United States District Court, E.D. Missouri, Northern Division

August 21, 2019

TERRY R. DAVIS, Plaintiff,
ANDREW M. SAUL, [1]Commissioner of Social Security Defendant.



         Plaintiff, Terry R. Davis, seeks review of the decision by Defendant Social Security Commissioner Andrew M. Saul, denying his applications for Disability Insurance Benefits and Supplemental Security Income under the Social Security Act. Because the Court finds that substantial evidence supports the decision to deny benefits, the Court affirms the denial of Plaintiff's applications.

         I. Procedural History

         On January 29, 2015, Plaintiff, then thirty-eight years old, filed applications for Disability Insurance Benefits and Supplemental Security Income, alleging he became disabled on July 6, 2012[2] due to “invert[ebral] lumbar disc myelopathy, lumbago, lumbar/thoracic radiculitis, and acquired spondylolisthesis.” (Tr. 79, 159, 188) The Social Security Administration (“SSA”) denied Plaintiff's claims, and he filed a timely request for a hearing before an administrative law judge (“ALJ”). (Tr. 91, 98)

         On July 11, 2017, the ALJ conducted a hearing at which Plaintiff and a vocational expert testified. (Tr. 34-64) In a decision dated November 21, 2017, the ALJ found that Plaintiff “has not been under a disability, as defined in the Social Security Act, from November 8, 2013, through the date of this decision[.]” (Tr. 24) Plaintiff filed a request for review of the ALJ's decision with the SSA Appeals Council, which denied review. (Tr. 1-4) Plaintiff has exhausted all administrative remedies, and the ALJ's decision stands as the SSA's final decision. Sims v. Apfel, 530 U.S. 103, 106-07 (2000).

         II. Evidence Before the ALJ

         A. Hearing

         The ALJ held a hearing on July 11, 2017. (Tr. 36) Plaintiff testified that he completed twelfth grade and was most recently employed in the shipping department of a Dollar General distribution center in Fulton, Missouri. (Id.) Plaintiff was terminated from that job because he missed a “substantial amount of work” due to back pain, staying home “probably close to a week a month.” (Id.) Plaintiff testified that, on the days he missed work, he was “laying [sic] in bed taking prescribed medication to relieve” his pain. (Tr. at 39) Plaintiff stated that two doctors encouraged him to undergo a complete spinal fusion of the L5/S1, but he lost his insurance when he was terminated and could not afford the procedure. (Id.)

         Plaintiff testified that, with his current medications, he still felt pain in his lower back and right leg that impacted his ability to walk and stand. (Tr. 41) He explained that the pain limited him to walking one city block or standing for one hour and that, after standing for one hour, he would feel “excruciating pain and numbness” in his right leg and need to lie down. (Tr. 41-42) Plaintiff testified that whether he was primarily sitting, standing, or walking, he needed to lie down for about an hour three or four times through the course of an average day. (Tr. 42-44) Plaintiff testified that the maximum amount of time he could do anything without lying down was four hours. (Tr. 57) At the time of the hearing, Plaintiff was taking hydrocodone/acetaminophen and gabapentin. (Tr. 40) He was also using a nicotine patch system and had decreased his smoking habit from “about a pack a day” to “about three quarters of a pack a day.” (Id.)

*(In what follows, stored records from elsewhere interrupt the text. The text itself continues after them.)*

-- ==== Sys2Proof/Machine/Combine.lean ====
section
/-! DEFINITION. Through-combine (R102 to R104), what arrives at a combine device, orphans, pending choices and their expiry
(R103, R111), the cancel list (R105 to R107), and overruns as they are counted (R46, R49). -/

namespace Sys2Proof.Machine

/-! ### Overruns (R46, R49) -/

/-- A unit overruns the running beat: counted once for the beat, in OVERRUN_COUNT unit × 8 + cause. -/
def State.overrun (s : State) (unit cause : Nat) : State :=
  if (s.reg Reg.overrunUnits).testBit unit then s
  else
    let s := (s.count (Reg.overrunCount (unit * 8 + cause)) 1).count Reg.overrunTotal 1
    (s.setReg Reg.lastOverrunBeat s.beatNow).setReg Reg.overrunUnits (setBitAt (s.reg Reg.overrunUnits) unit true)

/-! ### The combine of one token (R104) -/

/-- The fused multiply-add of R104: a × b + c rounded once to FP32, to nearest-even. -/
def fFma (a b c : FP32) : FP32 :=
  let neg := fNeg a != fNeg b
  if fIsNaN a ∨ fIsNaN b then fNaNOf a b
  else if fIsNaN c then fNaNOf c a
  else if fIsInf a ∨ fIsInf b then
    (if fIsZero a ∨ fIsZero b ∨ (fIsInf c ∧ fNeg c ≠ neg) then fNaNOf a b else fCode neg 0x7F800000)
  else if fIsInf c then c
  else if fIsZero a ∨ fIsZero b then (if fIsZero c then (if fNeg c = neg then c else 0) else c)
  else
    let v := dyAdd (dyMul (fVal a) (fVal b)) (fVal c)
    if v.m = 0 then 0 else fOfDy v

/-- What choice i of a token meets at its combine: nothing, an answer, or a refusal's cause; and whether it came late. -/
inductive Meets where
  | nothing
  | answer (p : BeatPacket) (late : Bool)
  | refusal (cause : Nat) (late : Bool)
deriving DecidableEq, Repr

/-- What is present for a choice of a token: a poisoned packet counts as absent (R436). -/
def State.meets (s : State) (t : TokenId) (b choice : Nat) : Meets :=
  let here := fun h : Held => heldFor t b h && returnChoice h.pkt == choice && !(h.bad || s.chainBad h.pkt)
  match s.combine.answers.find? here with
  | some h => .answer h.pkt h.late
  | none =>
    match s.combine.refusals.find? here with
    | some h => .refusal (refusalCause h.pkt) h.late
    | none =>
      match s.pools.marks.find? (fun m => m.tok == t && m.beat == b && m.choice == choice) with
      | some m => .refusal m.cause m.late
      | none => .nothing

/-- The running combine: the sum per element, answers added, choices missing, whether an answer carried an overrun and
whether a refusal was present. -/
structure Summing where
  sum     : List FP32
  got     : Nat
  missing : Nat
  overrun : Bool
  refused : Bool
deriving DecidableEq, Repr

/-- A choice stays pending (R104, R111). -/
def State.addPending (s : State) (c : PendingChoice) : State :=
  { s with combine := { s.combine with pending := s.combine.pending ++ [c] } }

/-- One entry of a Manifest at its combine (R104, R111). At a late combine what arrived after tick b + 1 is settled and
not added (R103). -/
def combineEntry (t : TokenId) (b : Nat) (late : Bool) (a : Summing × State) (e : ChoiceEntry) : Summing × State :=
  let x := a.1
  let s := a.2
  if e.dropped then (x, s.settle Reg.droppedCapacity)
  else match s.meets t b e.choice with
    | .nothing => ({ x with missing := x.missing + 1 }, s.addPending ⟨t, e.choice, b⟩)
    | .answer p after =>
      if late && after then ({ x with missing := x.missing + 1 }, s.settle Reg.lateDiscarded)
      else ({ x with sum := List.zipWith (fun v y => fFma e.gate (fOfB y) v) x.sum
                              ((List.range x.sum.length).map (fun j => p.vec.getD j 0)),
                     got := x.got + 1, overrun := x.overrun || answerOverrun p }, s.settle Reg.combined)
    | .refusal c after =>
      if late && after then ({ x with missing := x.missing + 1 }, s.settle (outcomeOfCause c))
      else ({ x with refused := true }, s.settle (outcomeOfCause c))

/-- What happens to an item held for a combined token: the cells of one that was used, or that a poison made absent, are
released; one that came late, or that names no accepted entry, goes to the Siding. -/
def State.combineHeld (s : State) (p : BeatPacket) (late : Bool) (h : Held) : State :=
  let names := p.entries.any (fun e => e.choice == returnChoice h.pkt && !e.dropped)
  if names && (h.bad || s.chainBad h.pkt || !(late && h.late)) then s.freeChains h.pkt else s.siding h.pkt

/-- A Manifest leaves the held ones, with the answers, refusals and marks of its token. -/
def State.closeToken (s : State) (p : BeatPacket) : State :=
  let t := idOf p.hdr
  let b := p.hdr.beat
  let keep := fun h : Held => !heldFor t b h
  { s with combine := { s.combine with manifests := s.combine.manifests.filter keep,
                                       answers := s.combine.answers.filter keep,
                                       refusals := s.combine.refusals.filter keep },
           pools := { s.pools with marks := s.pools.marks.filter (fun m => !(m.tok == t && m.beat == b)) } }

/-- A token's flags after its combine (R95, R104): ENTRY is not carried onward. -/
def combineFlags (f : BitVec 16) (late : Bool) (x : Summing) : BitVec 16 :=
  (f &&& ~~~flEntry) ||| (if late then flLate else 0) ||| (if x.overrun then flOverrun else 0) |||
    (if x.refused then flRefused else 0) ||| (if 0 < x.missing then flPartial else 0) |||
    (if x.got = 0 ∧ hasFlag f flEntry = false then flNoExpert else 0)

/-- COMBINE of one token (R102, R104): the residual at HOME_CLUSTER, the flags, the counters, the cells released. With no
accepted choice the sum of R104 is FP32 +0, which the model adds as its procedure states: an element of -0 becomes +0 and a NaN
takes the payload of the addition, where the prose passes the residual unchanged (DESIGN CHOICE, assumption 122). -/
def State.combineToken (s : State) (p : BeatPacket) (late : Bool) : State :=
  let t := idOf p.hdr
  let b := p.hdr.beat
  let held := (s.combine.answers ++ s.combine.refusals).filter (heldFor t b)
  let r := p.entries.foldl (combineEntry t b late) (⟨p.vec.map (fun _ => 0), 0, 0, false, false⟩, s)
  let x := r.1
  let s := held.foldl (fun s h => s.combineHeld p late h) r.2
  let s := (s.freeChains p).closeToken p
  let flags := combineFlags p.hdr.flags late x
  let out := List.zipWith (fun r v => bOfF (fAdd (fOfB r) v)) p.vec x.sum
  let s := s.count Reg.combines 1
  let s := if 0 < x.missing ∧ hasFlag p.hdr.flags flPartial = false then s.count Reg.partialCombines 1 else s
  let s := if x.got = 0 ∧ hasFlag p.hdr.flags flEntry = false ∧ hasFlag p.hdr.flags flNoExpert = false then
    s.count Reg.noExpertTokens 1 else s
  let s := if late then s.count Reg.manifestLate 1 else s
  let res : Residual := ⟨t, p.hdr.homeCluster % 16, p.hdr.lslot, hasFlag p.hdr.flags flEntry, flags, s.beatNow, out⟩
  { s with combine := { s.combine with residuals := s.combine.residuals ++ [res] } }

/-- A stale Manifest settles every choice as cancelled_discarded; it and what is held for it go to the Siding (R107). -/
def State.cancelToken (s : State) (p : BeatPacket) : State :=
  let s := { s with combine := { s.combine with manifests := s.combine.manifests.filter (fun h => h.pkt != p) } }
  (s.settleHeld p Reg.cancelledDiscarded (fun _ => Reg.cancelledDiscarded)).siding p

/-- A Manifest whose residual part is poisoned (R436): dropped entries settle as dropped_capacity, the others as
lost_fault, and its token's request ends with cause 1. -/
def State.poisonToken (s : State) (p : BeatPacket) : State :=
  let s := { s with combine := { s.combine with manifests := s.combine.manifests.filter (fun h => h.pkt != p) } }
  ((s.settleHeld p Reg.droppedCapacity (fun _ => Reg.lostFault)).freeChains p).sendEnd (idOf p.hdr) 1

/-- The combine of a held or late Manifest: stale, poisoned, or whole. -/
def State.combineManifest (s : State) (p : BeatPacket) (late : Bool) : State :=
  if s.stale p.hdr.batchTag p.hdr.gen then s.cancelToken p
  else if s.chainBad p then s.poisonToken p
  else s.combineToken p late

/-- Ascending BATCH_TAG and then LANE (R102). -/
def combineOrder (a b : Held) : Bool :=
  decide (a.pkt.hdr.batchTag < b.pkt.hdr.batchTag) ||
    (a.pkt.hdr.batchTag == b.pkt.hdr.batchTag && decide (a.pkt.hdr.lane ≤ b.pkt.hdr.lane))

/-- The combine window of tick b + 1 (R102, R103): every held Manifest of beat b, in order. -/
def State.combineWindow (s : State) : State :=
  let due := sortBy combineOrder (s.combine.manifests.filter (fun h => decide (s.age h.pkt.hdr.beat = 1)))
  due.foldl (fun s h => s.combineManifest h.pkt false) s

/-! ### Arrivals (R103) -/

/-- The packet's landing has failed in the 16 clusters: its record is taken off. -/
def State.clearFailed (s : State) (p : BeatPacket) : State :=
  { s with pools := { s.pools with failed := s.pools.failed.filter (fun f => f.2.1 != p) } }

/-- A whole answer or refusal: its slices are decided, then it meets its token (R103, R111, R325). -/
def State.returnLands (s : State) (p : BeatPacket) (answer : Bool) : State :=
  let s := (s.takeLanding (.beat p)).decideChains p
  if s.landingFailed 16 p then s.clearFailed p
  else s.returnArrives ⟨idOf p.hdr, p.hdr.beat, returnChoice p, answer, if answer then 0 else refusalCause p, some p⟩

/-- ANSWER_ARRIVAL (R102, R103, R111). -/
def execAnswerArrival (p : BeatPacket) (s : State) : Host.Outcome State Fault Refusal :=
  .next (if p.hdr.kind = 2 then s.returnLands p true else s)

/-- REFUSAL_ARRIVAL (R102, R103, R111). -/
def execRefusalArrival (p : BeatPacket) (s : State) : Host.Outcome State Fault Refusal :=
  .next (if p.hdr.kind = 4 then s.returnLands p false else s)

/-- A Manifest whose slices have landed (R103, R107, R110): repeated, stale, in time, late, or after ATTN_END. -/
def State.manifestLands (s : State) (p : BeatPacket) : State :=
  if s.knows (idOf p.hdr) p.hdr.beat then s.siding p
  else
    let s := (s.know p).enterLedger p.entries.length
    let a := s.age p.hdr.beat
    if s.stale p.hdr.batchTag p.hdr.gen then s.cancelToken p
    else if a = 0 ∨ 2 ^ 31 ≤ a then
      { s with combine := { s.combine with manifests := s.combine.manifests ++ [⟨p, false, s.chainBad p⟩] } }
    else if a = 1 ∧ !s.beat.attnEnded then s.combineManifest p true
    else (s.settleHeld p Reg.droppedCapacity (fun e => s.sidingOutcome p e)).siding p

/-- ORPHAN_SWEEP (R103, R325): at ATTN_END the answers and refusals of the beat before that no Manifest claims go to the
Siding as orphans, and their marks are released. -/
def execOrphanSweep (s : State) : Host.Outcome State Fault Refusal :=
  .next (
    if s.noBeat ∨ s.beat.attnEnded then s
    else
      let old := fun (t : TokenId) (b : Nat) => decide (1 ≤ s.age b) && decide (s.age b < 2 ^ 31) && !s.knows t b
      let gone := (s.combine.answers ++ s.combine.refusals).filter (fun h => old (idOf h.pkt.hdr) h.pkt.hdr.beat)
      let keep := fun h : Held => !old (idOf h.pkt.hdr) h.pkt.hdr.beat
      let t := gone.foldl (fun s h => (s.siding h.pkt).count Reg.orphans 1) s
      { t with beat := { t.beat with attnEnded := true },
               combine := { t.combine with answers := t.combine.answers.filter keep,
                                           refusals := t.combine.refusals.filter keep },
               pools := { t.pools with marks := t.pools.marks.filter (fun m => !old m.tok m.beat) } })

/-- The choices still pending two beats after their combine settle as lost_fault at tick b + 3 (R111); `ahead` is 1 where
that tick is the next one. -/
def State.expirePending (s : State) (ahead : Nat) : State :=
  let due := fun (c : PendingChoice) => decide (3 ≤ s.age c.beat + ahead) && decide (s.age c.beat < 2 ^ 31)
  let gone := s.combine.pending.filter due
  let t := gone.foldl (fun s _ => s.settle Reg.lostFault) s
  { t with combine := { t.combine with pending := t.combine.pending.filter (fun c => !due c) } }

/-- PENDING_EXPIRY (R111), at the tick that is about to fall. -/
def execPendingExpiry (s : State) : Host.Outcome State Fault Refusal :=
  .next (if s.noBeat then s else s.expirePending 1)

/-! ### The cancel list (R106) -/

/-- CANCEL_NOTICE_ARRIVAL (R106): the notice joins the list; one whose CB has passed applies at once and is counted. -/
def execCancelNoticeArrival (tag gen cb : Nat) (s : State) : Host.Outcome State Fault Refusal :=
  let n : CancelNotice := ⟨tag, gen, cb⟩
  let s := s.takeLanding (.mgmt (.cancel tag gen cb))
  .next (
    if s.combine.cancels.contains n then s
    else
      let s := { s with combine := { s.combine with cancels := s.combine.cancels ++ [n] } }
      let s := if cb ≤ s.beatNow ∧ !s.noBeat then s.count Reg.cancelLate 1 else s
      s.setReg Reg.cancelActive (s.combine.cancels.length % 256))

/-- The list without the notices that `gone` takes off. -/
def State.dropNotices (s : State) (gone : CancelNotice → Bool) : State :=
  let l := s.combine.cancels.filter (fun c => !gone c)
  ({ s with combine := { s.combine with cancels := l } }).setReg Reg.cancelActive (l.length % 256)

/-- CANCEL_NOTICE_EXPIRY (R106): a notice leaves the list at tick CB + 4. -/
def execCancelNoticeExpiry (tag gen : Nat) (s : State) : Host.Outcome State Fault Refusal :=
  .next (if s.noBeat then s
    else s.dropNotices (fun c => c.tag == tag && c.gen == gen && decide (c.cb + 4 ≤ s.beatNow + 1)))

end Sys2Proof.Machine
end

         Plaintiff testified that he experienced back pain daily. (Tr. 52) He stated that though the pain was always there, sometimes it hurt more than other times. (Id.) The ALJ asked Plaintiff to describe what it felt like when his pain was at its very worst, and Plaintiff responded, “I feel like crying.” (Tr. 54) Plaintiff stated that he did not experience the very worst pain every day but estimated that he felt the worst pain “at least three times a week.” (Tr. 55-56) He stated that there were times when his back pain was so severe that he was unable to leave the house even to ride in the car. (Tr. 55) For example, the previous week when his friends asked him to go fishing, his back hurt too much to join. (Tr. 56) Plaintiff testified that he went fishing “just a couple times a year.”

         Plaintiff testified that he lived with his mother and twelve-year-old daughter and stated that he did not “have to do much to take care of” his daughter. (Tr. 44) Plaintiff explained that, while he helped prepare meals, his mother did most of the cooking and his daughter washed the dishes. (Tr. 44-45) Plaintiff testified that he did his own laundry but did not fold the clothes because “it create[d] pain and discomfort” in his back and arms. (Tr. 45) He stated that he had difficulty reaching because it caused pain in his back and he was able to lift five pounds without pain. (Tr. 46) Plaintiff attempted to mow the lawn on a riding mower the previous week but, because of his back pain, he had to stop after fifteen minutes. (Tr. 54) Plaintiff left home about once a week to go to church, the store, visit with friends, or attend his daughter's school events. (Tr. 51)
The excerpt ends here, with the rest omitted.